→ SOURCE MATERIAL:
....

-- ==== Sys2Proof/Machine/MatrixSum.lean ====
section
/-! DEFINITION. Matrix registers read and written (R91, R178–R180), the order of sums of an MMA (R66–R69) and the
conversions of MSTA and MSTQ (R70, R71). -/

namespace Sys2Proof.Machine

/-! ### Landings of the matrix stream (R90, R179) -/

/-- A landing's effect on its register. -/
def MatReg.apply (m : MatReg) (l : MLanding) : MatReg :=
  let tile := if l.lo < l.hi then
      m.tile.filter (fun e => decide (e.1 < 128 * l.lo)) ++ l.tile ++ m.tile.filter (fun e => decide (128 * l.hi ≤ e.1))
    else m.tile
  { m with
    tile := tile, ts := l.ts.getD m.ts
    pmask := (if l.restart then 0 else m.pmask) ||| l.pmask
    nsteps := (if l.restart then 0 else m.nsteps) + l.nsteps : MatReg }.mark l.full

/-- The value that every earlier matrix-stream write leaves in a register (R185). -/
def Slot.chainM (t : Slot) (m : BitVec 3) : MatReg :=
  t.mfly.foldl (fun (r : MatReg) (l : MLanding) => if l.mreg = some m then r.apply l else r) (t.getM m)

/-- The elements of a register towards which a VTOM is in flight. -/
def Slot.vtomElems (t : Slot) (m : BitVec 3) : List Nat :=
  (t.vfly.filter fun l => decide (l.mreg = some m)).flatMap fun l => l.elems.map Prod.fst

/-- What an accumulator chain starts from: every earlier matrix-stream write, and free values where a VTOM, which is not
chained, is in flight (R91, R185). -/
def Slot.chainTile (t : Slot) (m : BitVec 3) (ctr : Nat) : Tile :=
  tileSets (t.chainM m).tile ((t.vtomElems m).map fun i => (i, Config.freeA80 (ctr + i)))

/-- Two landings write one register, or both store: they land in issue order (R90, R192). -/
def MLanding.clash (a b : MLanding) : Bool :=
  (a.mreg.isSome && decide (a.mreg = b.mreg)) || (!a.stores.isEmpty && !b.stores.isEmpty)

/-- An empty landing of the matrix stream. -/
def MLanding.none : MLanding :=
  { id := 0, due := 0, issued := 0, mreg := .none, lo := 0, hi := 0, tile := [], ts := .none, restart := false, pmask := 0,
    nsteps := 0, full := .none, frames := [], ops := IssueCopy.none, entry := 0, z := false, doneSteps := 0, run := .on, post := false, stores := [], loads := [], eccAt := .none, fpc := 0, finsn := 0 }

/-- A matrix result in flight, to land at a free cycle within its bound; an older one to the same place lands no later
(R89, R90). -/
def State.flyM (s : State) (bound : Nat) (l : MLanding) : State :=
  let due := s.freeDue bound
  let l := { l with id := s.cur.nextOp, due := due, issued := s.cycle, fpc := pcWord s.cur.matrix.pc, finsn := s.insn }
  { s with
    freeCtr := s.freeCtr + 1
    cur := { s.cur with
      nextOp := s.cur.nextOp + 1
      mfly := s.cur.mfly.map (fun x => if x.clash l then { x with due := min x.due due } else x) ++ [l] } }

/-- One landing in the acting slot's registers; the blocks of the rows written become dirty, all eight for an MMA (R246). -/
def Slot.landM (t : Slot) (l : MLanding) : Slot :=
  let t := { t with mfly := t.mfly.filter fun y => y.id ≠ l.id }
  match l.mreg with
  | .none => t
  | some m => (t.setM m ((t.getM m).apply l)).markM m ((List.range l.hi).drop l.lo |>.map fun r => 128 * r)

/-- An MMA record (R186). -/
def mmaRecord (m : BitVec 3) (r : MatReg) : Record :=
  { kind := 2, status := 0, tag := m.setWidth 32, count := r.nsteps.setWidth 64, poison := r.pmask, code := 0, retries := 0 }

/-- One matrix result lands: the register, the bytes, the completion record, and the record of a storage error
(R179, R186, R187, R192). -/
def State.landOne (s : State) (l : MLanding) : State :=
  let s := (s.upd fun t => t.landM l).performAll l.stores
  let s := match l.post, l.mreg with
    | true, some m => s.complete { rcd := mmaRecord m (s.cur.getM m), op := .none, async := .none, mma := some (s.cur.bind.launch, s.cur.bind.lin), routed := false, bufs := [] }
    | _, _ => s
  match l.eccAt with
  | .none => s
  | some (a, lvl) =>
    s.deliver 4 (.plain (faultRecord s.cur.key.agent l.fpc a 0x11 (BitVec.ofNat 16 lvl) 2) .none)
      { cause := 0x11, detail := BitVec.ofNat 16 lvl, stream := 2, fpc := l.fpc, finsn := l.finsn, addr := a }

/-- The older results that must land before one does (R90). -/
def Slot.landsBefore (t : Slot) (l : MLanding) : List MLanding := t.mfly.filter fun x => decide (x.id < l.id) && x.clash l

/-- The landing with an identity number lands, with every older one that must land before it (R90). -/
def State.landM (s : State) (id : Nat) : State :=
  match s.cur.mfly.find? fun l => l.id = id with
  | .none => s
  | some l => (s.cur.landsBefore l ++ [l]).foldl State.landOne s

/-- The first k K-steps of an MMA: they land when it stops (R187). -/
def MLanding.first (l : MLanding) (k : Nat) : MLanding :=
  match l.frames[k - 1]? with
  | .none => l
  | some f => { l with tile := f.tile, pmask := f.pmask, nsteps := f.nsteps, full := .none, post := false, eccAt := .none }

/-- What is left of an MMA after its first k K-steps: a resumed one does not clear its accumulator (R187, R244). -/
def MLanding.rest (l : MLanding) (k : Nat) : MLanding :=
  let done := BitVec.ofNat 32 k
  { l with run := .stopped, restart := l.restart && decide (k = 0), nsteps := l.nsteps - done, doneSteps := l.doneSteps + k
           frames := (l.frames.drop k).map fun f => { f with nsteps := f.nsteps - done } }

/-- An MMA stops at the end of its first k remaining K-steps: they land, and the rest stays in flight (R187). -/
def State.stopMma (s : State) (l : MLanding) (k : Nat) : State :=
  let put (s : State) : State := s.upd fun t => { t with mfly := t.mfly.map fun x => if x.id = l.id then l.rest k else x }
  if k = 0 then put s
  else
    let s := (s.cur.landsBefore l).foldl State.landOne s
    put (s.upd fun t => { (t.landM (l.first k)) with mfly := t.mfly })

/-! ### Reading a register (R91) -/

/-- How far a read of a whole register moves the counter of free values. -/
def regFree : Nat := 16400

/-- The tile of a register as an instruction reads it. -/
def Slot.readTile (t : Slot) (m : BitVec 3) (ctr : Nat) : Tile :=
  if (t.mfly.any fun l => decide (l.mreg = some m) && decide (l.lo < l.hi)) || (t.vfly.any fun l => decide (l.mreg = some m)) then
    ((List.range 16384).map fun i => (i, t.readElem m ctr i)).filter fun e => decide (e.2 ≠ 0)
  else (t.getM m).tile

/-- The scale product as an instruction reads it. -/
def Slot.readTs (t : Slot) (m : BitVec 3) (ctr : Nat) : A80 :=
  if t.mfly.any fun l => decide (l.mreg = some m) && l.ts.isSome then Config.freeA80 (ctr + 16384) else (t.getM m).ts

/-- The poison mask and step count as an instruction reads them. -/
def Slot.readMarks (t : Slot) (m : BitVec 3) (ctr : Nat) : Word × Word32 :=
  if t.mfly.any fun l => decide (l.mreg = some m) then
    (Config.freeWord (ctr + 16385), (Config.freeWord (ctr + 16386)).setWidth 32)
  else ((t.getM m).pmask, (t.getM m).nsteps)

/-! ### Tiles -/

/-- A tile from entries that rise: +0 is not listed. -/
def tileOf (es : List (Nat × A80)) : Tile := es.filter fun e => decide (e.2 ≠ 0)

/-- A function of each element. -/
def tileMap (f : A80 → A80) (x : Tile) : Tile :=
  if f 0 = 0 then tileOf (x.map fun e => (e.1, f e.2))
  else tileOf ((List.range 16384).map fun i => (i, f (tileGet x i)))

/-- A function of each pair of elements that takes two zeros to zero; fuel is the number of entries. -/
def tileZip (f : A80 → A80 → A80) : Nat → Tile → Tile → Tile
  | 0, _, _ => []
  | n + 1, a, b =>
    match a, b with
    | [], [] => []
    | [], (j, y) :: v => (j, f 0 y) :: tileZip f n [] v
    | (i, x) :: u, [] => (i, f x 0) :: tileZip f n u []
    | (i, x) :: u, (j, y) :: v =>
      if i < j then (i, f x 0) :: tileZip f n u ((j, y) :: v)
      else if i = j then (i, f x y) :: tileZip f n u v
      else (j, f 0 y) :: tileZip f n ((i, x) :: u) v

/-- The transposed tile. -/
def tileTrans (x : Tile) : Tile :=
  (List.range 128).flatMap fun j => (x.filter fun e => decide (e.1 % 128 = j)).map fun e => (128 * j + e.1 / 128, e.2)

/-- Every exact zero is +0 (R55, R68). -/
def posZero (x : FVal) : FVal := if x.isZero then FVal.zero else x

/-- rne68 of a product and of a sum of A80 values; an exact zero product is +0 (R55, R56). -/
def a80Mul (a b : A80) : A80 := (posZero (fmul (ofA80 a) (ofA80 b))).toA80
def a80Add (a b : A80) : A80 := (fadd .rne (ofA80 a) (ofA80 b)).toA80

/-! ### The format-table entry (R65, R66) -/

/-- A format-table entry's fields (R65). -/
structure FtEntry where
  afmt : Nat
  bfmt : Nat
  lbs : Nat
  x8a : Bool
  x8b : Bool
  ofmt : Nat
  rm : RoundMode
  sat : Bool
  high : Nat
deriving DecidableEq, Repr

def ftEntry (w : Word32) : FtEntry :=
  let b (lo n : Nat) : Nat := w.toNat / 2 ^ lo % 2 ^ n
  { afmt := b 0 4, bfmt := b 4 4, lbs := b 8 3, x8a := w.getLsbD 11, x8b := w.getLsbD 12, ofmt := b 13 3,
    rm := roundOf (b 16 2), sat := w.getLsbD 18, high := b 19 13 }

....

→ EXERCISE DETAILS: Every line from the one containing "deriving DecidableEq, Repr" through the last line of the entries must be written out verbatim, and no other line.

→ ANSWER:
deriving DecidableEq, Repr

def ftEntry (w : Word32) : FtEntry :=
  let b (lo n : Nat) : Nat := w.toNat / 2 ^ lo % 2 ^ n
  { afmt := b 0 4, bfmt := b 4 4, lbs := b 8 3, x8a := w.getLsbD 11, x8b := w.getLsbD 12, ofmt := b 13 3,
    rm := roundOf (b 16 2), sat := w.getLsbD 18, high := b 19 13 }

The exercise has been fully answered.